A statue of Mithras performing the great cosmic tauroctony


Mithras is a very recognizable Roman cult deity, but he is also a very old deity in the world, having been worshiped in different names and capacities at different points in history. Traditionally he is seen a deity of light, often the sun, and justice, often taking on the characteristics of a warrior. At one point, he was the central deity of a popular cult, only to eventually disappear into obscurity. In today’s world he is often seen as one of the deities that inspired the invention of Jesus of Nazareth and the Christian religion, with some people believing Jesus is a rip-off of Mithras.

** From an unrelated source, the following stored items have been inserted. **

-- ==== Sys2Proof/Tests/Slice0.lean ====
section
/-! SUPPORT. The model's own tests: what the form check refuses, values the spec works out, single steps on small
states, and for every statement with hypotheses a state and operands that meet them. -/

namespace Sys2Proof.Tests

-- One theorem at a time: the evaluations side by side take more memory than the check allows.
set_option Elab.async false

open Sys2Proof Sys2Proof.Machine

/-! ## Well-formedness: one ill-formed term for each check -/

theorem test_unknownRequest_too_long : (Instr.unknownRequest 0x77 (List.replicate 256 0)).wellFormed = false := by decide +kernel
theorem test_settingWrite_empty : (Instr.settingWrite []).wellFormed = false := by decide +kernel
theorem test_settingWrite_too_long : (Instr.settingWrite (List.replicate 128 (0, 1))).wellFormed = false := by decide +kernel
theorem test_writeCells_too_long : (Instr.writeCells 0 (List.replicate 255 0)).wellFormed = false := by decide +kernel
theorem test_writeCells_reserved_attr : (Instr.writeCells 0 [1, 0x20, 0]).wellFormed = false := by decide +kernel
theorem test_writeCells_reserved_lead : (Instr.writeCells 0 [1, 0, 5]).wellFormed = false := by decide +kernel
theorem test_fillCells_reserved : (Instr.fillCells 0 1 1 ⟨1, 0x80, 0⟩).wellFormed = false := by decide +kernel
theorem test_tableLoad_too_long : (Instr.tableLoad 0 0 (List.replicate 253 0)).wellFormed = false := by decide +kernel
theorem test_byteReceived_delimiter : (Instr.byteReceived .ed).wellFormed = false := by decide +kernel
theorem test_lsRisingEdge_too_late : (Instr.lsRisingEdge 65535).wellFormed = false := by decide +kernel
theorem test_wellFormed_terms :
    (Instr.writeCells 5 [65, 0x1A, 0x84]).wellFormed = true ∧ (Instr.settingWrite [(4, 8)]).wellFormed = true ∧
      (Instr.byteReceived .invalid).wellFormed = true := by decide +kernel

/-! ## States -/

/-- Out of reset, UNADDRESSED, the relay in RELAY. -/
def fresh : State := { State.reset with rstLow := false, relay := { Relay.reset with mode := .relay } }

/-- In a node state, with address 5 unless UNADDRESSED. -/
def nodeIn (state : NodeState) : State :=
  fresh.withNode
    { state := state, address := if state = .unaddressed then none else some 5, time := 100, silence := 0, fallbackHold := false }

/-- `s` with one setting stored. -/
def setTo (s : State) (n : Setting) (v : Byte) : State := s.withSettings (storeSetting s.settings n v)

/-- The task of a COMMAND for address 5 (or a broadcast) in slot 1 whose next item is this one; the payload has 64 bytes
more than the item. -/
def task (broadcast : Bool) (code : Byte) (params : List Byte) : Processing :=
  ⟨.one, broadcast, 5, 1 :: code :: natByte params.length :: (params ++ List.replicate 64 0), 1, 0, 1, false, false⟩

def asking (s : State) (broadcast : Bool) (code : Byte) (params : List Byte) : State :=
  s.withEngine (.taking (task broadcast code params))

/-- The bytes of a good frame with this header and payload (R168). -/
def frameOf (kind dest : Byte) (payload : List Byte) : List Byte :=
  withCrc ([kind, dest, 7, natByte payload.length] ++ payload ++ [0, 0])

/-- `s` receiving these bytes in slot 1. -/
def receiving (s : State) (bytes : List Byte) : State :=
  (s.putSlot .one ⟨.filling, bytes, List.replicate bytes.length false, .ed⟩).setReceive (.storing .one)

/-- An entry, and a queue of `n` entries with this delivery, seqs from 0. -/
def entry (seq : Byte) (kind : EventKind) (d : Delivery) : Entry := ⟨seq, kind, 1, 9, d⟩
def queueOf (n : Nat) (d : Delivery) : EventQueue :=
  ⟨(List.range n).map fun i => entry (natByte i) .keyDown d, natByte n, 0⟩

/-- A play of default pattern `number`, whose segment 1 is on, at a segment and with repeats left. -/
def playing (kind : ToneKind) (number : Byte) (segment : Nat) (left : Option Nat) : Play :=
  { newPlay kind number TableStore.reset.tone.active with segment := segment, repeatsLeft := left }

/-- FULL scanning with key 0 in this record. -/
def scanning (r : KeyRecord) : State :=
  ((nodeIn .online).withScanner { Scanner.reset with mode := .full }).putKey 0 r
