-- ==== Sys2Proof/Word.lean ====
section
/-!
DEFINITION. The words of the Oligrim 12 (R8–R11): the byte, the 32-bit register, the 64-bit pair, the lane mask, and the
plainest operations on them. Addresses of memory cells are natural numbers.
-/

namespace Sys2Proof

/-- One byte of memory. -/
abbrev Byte := BitVec 8

/-- One 32-bit register (R63). -/
abbrev Word := BitVec 32

/-- A 64-bit value, held in a register pair (R11). -/
abbrev DWord := BitVec 64

/-- A set of lanes of one warp: bit n stands for lane n (R60). -/
abbrev Mask := BitVec 32

/-- A register number, v0 to v127 (R63). -/
abbrev Reg := BitVec 7

/-- The low and high halves of a pair: the low half stands in the even register (R11). -/
abbrev lo32 (x : DWord) : Word := x.setWidth 32

abbrev hi32 (x : DWord) : Word := (x >>> 32).setWidth 32

/-- A pair from its low and high halves (R11). -/
abbrev pair (lo hi : Word) : DWord := hi ++ lo

/-- A natural number read as one bit. -/
abbrev bit (x : Nat) (i : Nat) : Bool := x.testBit i

/-- The field [hi:lo] of a number (R9). -/
abbrev field (x hi lo : Nat) : Nat := x / 2 ^ lo % 2 ^ (hi + 1 - lo)

/-- The signed value of the low n bits of x (R13, sext). -/
abbrev sextN (x n : Nat) : Int :=
  if 2 * (x % 2 ^ n) < 2 ^ n then (x % 2 ^ n : Nat) else (x % 2 ^ n : Nat) - (2 ^ n : Nat)

end Sys2Proof
end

The story of Mithras begins in Vedic India, when he was worshipped as Mitra – the deity of light, friendship, the morning sun, and contracts. He was a deity who helped preserved the order of the world inhabited by Man, and as such he was often paired with another Vedic deity named Varuna, who was charged with the order of the cosmos. Mitra and Varuna sometimes appeared as a compound figure, known as Mitra-Varuna, possibly because in the oldest of texts, Mitra was often indistinguishable from Varuna. Mitra was sometimes, however, distinguished from Varuna by certain characteristics. Mitra was considered a gentler or friendlier deity who preferred peaceful ways of protecting order and often abhorred violence, while Varuna was often seen as crueller than Mitra and often associated specifically with the punishment of transgression. In the Rig Veda, both Mitra and Varuna as viewed as capable of forgiveness, but Mitra was called upon for mercy more often than Varuna, which might suggest a more merciful deity. Also, while Varuna was often associated with the night, Mitra was frequently associated with the day, and sometimes had solar characteristics attached to him. He was also praised as being an all-seeing deity. Mitra was also sometimes seen as a friend of Man, and a mediator between Man and the Vedic pantheon. As the Vedic period drew to a close, however, Mitra lost his prominence in Indian religion, just as Varuna and many other Vedic deities did. It’s worth noting that Mitra was a prominent member of the Asura class of Vedic deities, but in later Hinduism Mitra and Varuna are not necessarily treated as Asuras or as demons, instead being treated as still divine. As Mitra is associated with sunrise, he is still invoked in prayers of the sunrise.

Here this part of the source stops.